Cumhuriyet’in ilk yıllarında şehircilik yalnızca bir imar faaliyeti değil, aynı zamanda yeni bir yaşam biçiminin inşasıydı. Ankara'nın başkent ilan edilmesinden sonra planlı kentleşme adımları hız kazanırken, konut ihtiyacına çözüm arayışı da giderek önem kazandı. Bu arayışlardan biri olan Bahçelievler Yapı Kooperatifi, yalnızca bir semt değil, Cumhuriyet’in kolektif yaşam idealinin kent ölçeğine yansımasıydı.

“BURAYA MI YERLEŞECEĞİZ?” DİYE SORDUĞUM OLDU

Dönemin Halk Bankası Genel Müdürü Nusret Uzgören, Bahçelievler’in yer seçimi sürecine ilişkin anılarında sürecin zorluklarını ve tereddütlerini açıkça dile getirir. Özellikle bölgeyi ilk kez görmek için yola çıktıklarında yaşadıklarını şöyle anlatır:

"Yanıma bir haritacı aldım. Elimizdeki harita kısıtlıydı ama niyetimiz büyüktü. Bugünkü Maltepe’den çıktık. Yürüdük, yürüdük, yokuşlar, bozkırlar… Saatler geçti. Öyle bir noktaya geldik ki, neredeyse Ankara’yı geride bırakmış gibiydik. İçimden geçirdim: Acaba Atatürk bize bir mesaj mı verdi? 'Ev yapacaksanız, konuklarınızı burada ağırlayın' derken, acaba biraz da cezalandırıyor muydu bizi? Bir sürgün gibi miydi bu öneri? Elbette böyle düşünmemek lazım ama o gün insanın aklına gelmiyor değil."

Bu ifade, Bahçelievler’in ilk zamanlardaki yalnızlığını, boşluğunu ve kurucu kuşağın zihnindeki soru işaretlerini çok açık ortaya koyuyor.

YERLEŞİM BİR BOŞLUKTA BAŞLIYOR

Yer seçiminin yapıldığı alan, bugünkü Tandoğan Meydanı'nın ötesindeydi. Dönemin planlamacısı Hermann Jansen, bu bölgeye bir havaalanı planlıyordu. Yani Bahçelievler, fiilen şehir dışına inşa edilen ve bir havaalanının gerisine yerleştirilen ilk büyük yerleşim örneğiydi. Uzgören, bu durumu şöyle anımsatıyor:

"Bugünkü Tandoğan Meydanı'nın hemen üst taraflarında, Jansen’in havaalanı düşündüğü bir plan vardı. Biz, o planda havaalanından sonra gelen ilk yerleşim bölgesini seçmiş olduk. Bu, başlangıçta tuhaf görünüyordu. Havaalanının arkasında oturulmaz deniyordu. Ama biz o 'arka' dedikleri yeri, kentin merkezi haline getirdik."

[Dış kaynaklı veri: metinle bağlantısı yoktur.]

/-- Settles O43: pushes, pulls and the rest. -/
theorem stackPointerAfterEachInstruction : Obligations.StackPointerAfterEachInstruction := by
  intro i s
  rw [mod256_toNat_add_one, mod256_toNat_add_255]
  cases i
  case pushStatus | pushA | pushX | pushY | pushZ => exact ⟨_, rfl, fun _ => rfl, by simp, by simp⟩
  case pullStatus | pullA | pullX | pullY | pullZ => exact ⟨_, rfl, by simp, fun _ => rfl, by simp⟩
  case div => exact ⟨_, exec_div s, by simp, by simp, fun _ => rfl⟩
  case jumpTrue => exact ⟨_, exec_jumpTrue s, by simp, by simp, fun _ => rfl⟩
  case jumpFalse => exact ⟨_, exec_jumpFalse s, by simp, by simp, fun _ => rfl⟩
  all_goals exact ⟨_, rfl, by simp, by simp, fun _ => rfl⟩

/-- Settles O44: IP kept, advanced by two, set to A, or advanced by one; DIV and the conditional jumps stand in two
rows each. -/
theorem instructionPointerAfterEachInstruction : Obligations.InstructionPointerAfterEachInstruction := by
  intro i s
  rw [mod256_toNat_add_one, mod256_toNat_add_two]
  cases i
  case halt | brk | shl | shr => exact ⟨_, rfl, fun _ => rfl, by simp, by simp, by simp⟩
  case setAVal | setXVal | setYVal | setZVal => exact ⟨_, rfl, by simp, fun _ => rfl, by simp, by simp⟩
  case jump => exact ⟨_, rfl, by simp, by simp, fun _ => rfl, by simp⟩
  case jumpTrue => exact ⟨_, exec_jumpTrue s, by simp, by simp, by simp +contextual, by simp +contextual⟩
  case jumpFalse => exact ⟨_, exec_jumpFalse s, by simp, by simp, by simp +contextual, by simp +contextual⟩
  case div => exact ⟨_, exec_div s, by simp +contextual, by simp, by simp, by simp +contextual⟩
  all_goals exact ⟨_, rfl, by simp, by simp, by simp, fun _ => rfl⟩

/-- Settles O45: the named cases are the writers of A, X, Y, Z; what a case does not write it keeps. -/
theorem registersChangeOnlyWhereListed : Obligations.RegistersChangeOnlyWhereListed := by
  intro i s
  cases i
  case not | and | or | xor | add | sub | mul | inc | dec | setAVal | pullA =>
    exact ⟨_, rfl, fun _ => by simp, absurd rfl, absurd rfl, absurd rfl⟩
  case setXVal | pullX => exact ⟨_, rfl, absurd rfl, fun _ => by simp, absurd rfl, absurd rfl⟩
  case setYVal | pullY => exact ⟨_, rfl, absurd rfl, absurd rfl, fun _ => by simp, absurd rfl⟩
  case setZVal | pullZ => exact ⟨_, rfl, absurd rfl, absurd rfl, absurd rfl, fun _ => by simp⟩
  case div => exact ⟨_, exec_div s, fun _ => by simp, absurd rfl, absurd rfl, fun _ => by simp⟩
  case jumpTrue => exact ⟨_, exec_jumpTrue s, absurd rfl, absurd rfl, absurd rfl, absurd rfl⟩
  case jumpFalse => exact ⟨_, exec_jumpFalse s, absurd rfl, absurd rfl, absurd rfl, absurd rfl⟩
  all_goals exact ⟨_, rfl, absurd rfl, absurd rfl, absurd rfl, absurd rfl⟩

/-- Settles O46: each case is the law of the operation that the instruction is made of, which names the one flag it
writes; a whole-status write is in every row. -/
theorem flagsChangeOnlyWhereListed : Obligations.FlagsChangeOnlyWhereListed := by
  intro i s
  cases i
  case not | and | or | xor | add | sub | mul | inc | dec => exact ⟨_, rfl, by simp [State.resultToA_eq]⟩
  case div =>
    obtain ⟨hz, h⟩ | ⟨-, h⟩ := execDiv_cases s
    · exact ⟨_, h, by simp [State.divideByZero_def, hz]⟩
    · exact ⟨_, h, by simp [State.resultToA_eq]⟩
  case setAVal | setXVal | setYVal | setZVal => exact ⟨_, rfl, by simp [State.loadImmediate_eq]⟩
  case isEq | isGr | isGre | isLs | isLse => exact ⟨_, rfl, by simp [State.compare_eq]⟩
  case shl | shr => exact ⟨_, rfl, by simp [State.unknownOpcode_def]⟩
  case pushStatus | pushA | pushX | pushY | pushZ => exact ⟨_, rfl, by simp [State.pushValue_eq]⟩
  case pullA | pullX | pullY | pullZ => exact ⟨_, rfl, by simp [State.pullReg_eq]⟩
  case jumpTrue => exact ⟨_, exec_jumpTrue s, by simp⟩
  case jumpFalse => exact ⟨_, exec_jumpFalse s, by simp⟩
  all_goals exact ⟨_, rfl, by simp⟩

end writerTables

section readerTables

/-- Settles O48: a whole-status write leaves the same flags in both runs; an instruction that writes one flag writes
the same value in both and keeps the others; the rest keep every flag. Only the conditional jumps read one, the
TRUEFALSE that the two states share. -/
theorem storageFlagsSteerNothing : Obligations.StorageFlagsSteerNothing := by
  intro i s f hi hf
  cases i
  case pushStatus => exact absurd rfl hi
  case clearStatus | setStatus | setCarry | pullStatus =>
    exact ⟨_, _, rfl, rfl, rfl, rfl, fun _ _ => .inl rfl⟩
  case halt | clearCarry | clearDecimal | clearInterrupt | clearOverflow | setDecimal | setInterrupt | setOverflow =>
    exact ⟨_, _, rfl, rfl, rfl, hf, by simp⟩
  case not | and | or | xor | add | sub | mul | inc | dec =>
    exact ⟨_, _, rfl, rfl, rfl, hf, by simp [State.resultToA_eq]⟩
  case setAVal | setXVal | setYVal | setZVal =>
    exact ⟨_, _, rfl, rfl, rfl, hf, by simp [State.loadImmediate_eq]⟩
  case isEq | isGr | isGre | isLs | isLse => exact ⟨_, _, rfl, rfl, rfl, rfl, by simp [State.compare_eq]⟩
  case shl | shr => exact ⟨_, _, rfl, rfl, rfl, hf, by simp [State.unknownOpcode_def]⟩
  case div =>
    refine ⟨_, _, exec_div s, exec_div _, rfl, ?_⟩
    by_cases hz : s.z = 0#8 <;> simp [hz, hf]
  case jumpTrue =>
    exact ⟨_, _, exec_jumpTrue s, exec_jumpTrue _, by rw [hf], hf, fun _ _ => .inr ⟨rfl, rfl⟩⟩
  case jumpFalse =>
    exact ⟨_, _, exec_jumpFalse s, exec_jumpFalse _, by rw [hf], hf, fun _ _ => .inr ⟨rfl, rfl⟩⟩
  all_goals exact ⟨_, _, rfl, rfl, rfl, hf, fun _ _ => .inr ⟨rfl, rfl⟩⟩

/-- Settles O49, register by register: its readers are excluded, a writer that does not read it leaves the same value
in both runs, and every other instruction carries it through. -/
theorem registersAreReadOnlyWhereListed : Obligations.RegistersAreReadOnlyWhereListed := by
  intro i s v
  refine ⟨fun hi => ?a, fun hi => ?x, fun hi => ?y, fun hi => ?z⟩
  case a =>
    cases i
    case not | and | or | xor | add | sub | mul | div | inc | dec | pushA | setStatus | isEq | isGr | isGre | isLs |
        isLse | jump | jumpTrue | jumpFalse => simp at hi
    case setAVal | pullA => exact ⟨_, _, rfl, rfl, rfl, .inl rfl⟩
    all_goals exact ⟨_, _, rfl, rfl, rfl, .inr ⟨rfl, rfl⟩⟩
  case x =>
    cases i
    case pushX => exact absurd rfl hi
    case setXVal | pullX => exact ⟨_, _, rfl, rfl, rfl, .inl rfl⟩
    case div => exact ⟨_, _, exec_div s, exec_div _, rfl, .inr ⟨rfl, rfl⟩⟩
    case jumpTrue => exact ⟨_, _, exec_jumpTrue s, exec_jumpTrue _, rfl, .inr ⟨rfl, rfl⟩⟩
    case jumpFalse => exact ⟨_, _, exec_jumpFalse s, exec_jumpFalse _, rfl, .inr ⟨rfl, rfl⟩⟩
    all_goals exact ⟨_, _, rfl, rfl, rfl, .inr ⟨rfl, rfl⟩⟩
  case y =>
    cases i
    case pushY => exact absurd rfl hi
    case setYVal | pullY => exact ⟨_, _, rfl, rfl, rfl, .inl rfl⟩
    case div => exact ⟨_, _, exec_div s, exec_div _, rfl, .inr ⟨rfl, rfl⟩⟩
    case jumpTrue => exact ⟨_, _, exec_jumpTrue s, exec_jumpTrue _, rfl, .inr ⟨rfl, rfl⟩⟩
    case jumpFalse => exact ⟨_, _, exec_jumpFalse s, exec_jumpFalse _, rfl, .inr ⟨rfl, rfl⟩⟩
    all_goals exact ⟨_, _, rfl, rfl, rfl, .inr ⟨rfl, rfl⟩⟩
  case z =>
    cases i
    case add | sub | mul | div | isEq | isGr | isGre | isLs | isLse | pushZ => simp at hi
    case setZVal | pullZ => exact ⟨_, _, rfl, rfl, rfl, .inl rfl⟩
    case jumpTrue => exact ⟨_, _, exec_jumpTrue s, exec_jumpTrue _, rfl, .inr ⟨rfl, rfl⟩⟩
    case jumpFalse => exact ⟨_, _, exec_jumpFalse s, exec_jumpFalse _, rfl, .inr ⟨rfl, rfl⟩⟩
    all_goals exact ⟨_, _, rfl, rfl, rfl, .inr ⟨rfl, rfl⟩⟩

/-- Settles O50: the fail-stops leave the same record in both runs, every other instruction carries the record
through. -/
theorem noInstructionReadsTheFaultRecord : Obligations.NoInstructionReadsTheFaultRecord := by
  intro i s r
  cases i
  case shl | shr => exact ⟨_, _, rfl, rfl, rfl, .inl rfl⟩
  case div =>
    refine ⟨_, _, exec_div s, exec_div _, rfl, ?_⟩
    by_cases hz : s.z = 0#8 <;> simp [hz]
  case jumpTrue => exact ⟨_, _, exec_jumpTrue s, exec_jumpTrue _, rfl, .inr ⟨rfl, rfl⟩⟩
  case jumpFalse => exact ⟨_, _, exec_jumpFalse s, exec_jumpFalse _, rfl, .inr ⟨rfl, rfl⟩⟩
  all_goals exact ⟨_, _, rfl, rfl, rfl, .inr ⟨rfl, rfl⟩⟩

end readerTables

section statusAndReset

/-- Settles O30: the pull reads the byte just pushed, and decomposing a composed byte gives the flags back. -/
theorem pushStatusThenPullStatusRestoresEveryFlag :
    Obligations.PushStatusThenPullStatusRestoresEveryFlag := by
  intro s hs
  refine ⟨_, _, rfl, exec_pullStatus _, ?flags, ?sp, ?ip, fun r => ?reg⟩
  case flags => simp only [State.stack_read_pushValue_top hs, Flags.decompose_compose]
  case sp => exact BitVec.add_sub_cancel s.sp 1
  case ip =>
    rw [mod256_toNat_add_two]
    exact BitVec.add_assoc s.ip 1 1
  case reg => cases r <;> rfl

/-- Settles O31. -/
theorem statusByteBitsAreTheFlags : Obligations.StatusByteBitsAreTheFlags := by
  intro f
  obtain ⟨h0, h1, h2, h3, h4, h5, h6, h7⟩ := f.compose_getLsbD
  exact ⟨h0, h1, h2, h3, h4, h5, h6, h7, f.compose_toNat⟩

/-- Settles O32. -/
theorem statusByteRoundTrips : Obligations.StatusByteRoundTrips :=
  ⟨Flags.compose_decompose, Flags.decompose_compose⟩

/-- Settles O1. -/
theorem resetStateIsAllZero : Obligations.ResetStateIsAllZero :=
  ⟨rfl, rfl, rfl, rfl, rfl, rfl, rfl, fun _ => rfl, fun _ => rfl, rfl⟩

/-- Settles O3: the arrays are empty, and there is no fault record to agree with anything. -/
theorem resetMeetsTheInvariant : Obligations.ResetMeetsTheInvariant where
  memWf := State.reset_arrays_wf.1
  stackWf := State.reset_arrays_wf.2
  record := trivial

end statusAndReset

section halting

/-- Settles O13. -/
theorem aHaltedMachineTakesNoStep : Obligations.AHaltedMachineTakesNoStep :=
  fun _ h => ⟨step_of_halted h, execute_of_halted h⟩

/-- Settles O53: the last state of an Execute that returns is halted, and more iterations change nothing. -/
theorem executeReturnsOnlyHaltedAndFinal : Obligations.ExecuteReturnsOnlyHaltedAndFinal := by
  intro n k s t h
  have halted : t.halted :=
    execute_induction (P := fun _ t => t.halted) (fun _ hs => hs) (fun _ _ _ _ hu => hu) n s t h
  exact ⟨halted, execute_add h k⟩

end halting

end Sys2Proof.Machine

/-! ## The facts about memory that the statements share: no step writes it, what an array in canonical form lists, and
what Reset and the host's load leave in it. -/

namespace Sys2Proof.Machine

section stepsKeepMemory

theorem exec_mem {i : Instr} {s t : State} (h : exec i s = .next t) : t.mem = s.mem := by
  cases i
  case div => cases (exec_div s).symm.trans h; rfl
  case jumpTrue => cases (exec_jumpTrue s).symm.trans h; rfl
  case jumpFalse => cases (exec_jumpFalse s).symm.trans h; rfl
  all_goals cases h; rfl

theorem step_mem {s t : State} (h : step s = .next t) : t.mem = s.mem := by
  obtain ⟨-, ⟨i, -, hi⟩ | ⟨-, rfl⟩⟩ := step_cases h
  · exact exec_mem hi
  · rfl

theorem core_run_mem {n : Nat} {s t : State} (h : core.run n s = .next t) : t.mem = s.mem :=
  core_run_induction (P := fun s t => t.mem = s.mem) (fun _ => rfl)
    (fun _ _ _ hs ht => ht.trans (step_mem hs)) n s t h

theorem execute_mem {n : Nat} {s t : State} (h : execute n s = some t) : t.mem = s.mem :=
  execute_induction (P := fun s t => t.mem = s.mem) (fun _ _ => rfl)
    (fun _ _ _ hs ht => ht.trans (step_mem hs)) n s t h

end stepsKeepMemory

section canonicalArrays

theorem Memory.read_of_mem {m : Memory} (h : m.wf) {addr v : Byte} (hm : (addr.toNat, v) ∈ m) : m.read addr = v := by
  induction m with
  | nil => cases hm
  | cons c rest ih =>
    obtain ⟨k, w⟩ := c
    rcases List.mem_cons.1 hm with he | hm
    · cases he
      exact if_pos rfl
    · have below : k < addr.toNat := (List.pairwise_cons.1 h.1).1 _ hm
      exact (if_neg (Nat.ne_of_lt below)).trans (ih (Memory.wf_tail h) hm)

theorem Memory.mem_of_read_ne {m : Memory} {addr : Byte} (h : m.read addr ≠ Memory.unlisted) :
    (addr.toNat, m.read addr) ∈ m := by
  induction m with
  | nil => exact absurd rfl h
  | cons c rest ih =>
    obtain ⟨k, w⟩ := c
    simp only [Memory.read] at h ⊢
    split at h
    · next hk => simp [hk]
    · next hk => simp [hk, ih h]

/-- The reads of an array in canonical form determine which cells it lists. -/
theorem Memory.mem_iff {m : Memory} (h : m.wf) {c : Host.Cell} :
    c ∈ m ↔ ∃ addr : Byte, m.read addr ≠ Memory.unlisted ∧ (addr.toNat, m.read addr) = c := by
  constructor
  · intro hc
    obtain ⟨inside, listed⟩ := h.2 c hc
    have place : (BitVec.ofNat 8 c.1).toNat = c.1 := Nat.mod_eq_of_lt inside
    have value : m.read (BitVec.ofNat 8 c.1) = c.2 := Memory.read_of_mem h (by rwa [place])
    exact ⟨BitVec.ofNat 8 c.1, by rwa [value], by rw [place, value]⟩
  · rintro ⟨addr, listed, rfl⟩
    exact Memory.mem_of_read_ne listed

Bu sözler, yalnızca fiziksel bir coğrafyanın değil, ideolojik bir merkez oluşturmanın da ifadesidir. Kurucu kadro, bozkırda boşluğa ev kurarken aslında Cumhuriyet’in geleceğine merkez inşa ediyordu.

“BU SADECE EV DEĞİLDİ, BİR YERLEŞME CESARETİYDİ”

Bahçelievler’in ilk evleri dikildiğinde etrafta ne bir bakkal vardı ne de düzgün bir yol. Toplu taşımadan söz edilemezdi. Ama kurucular, Uzgören’in deyimiyle “yerleşim cesareti” göstermişlerdi:

"Geceleri karanlıktı. Bozkır sessizdi. Ama gündüz olduğunda eller kürek tutuyordu, çocuklar toprakla oynuyordu. Bahçelievler, aslında bir inşaat değil, bir göç hikâyesidir. Kendi şehrimize göç ettik biz."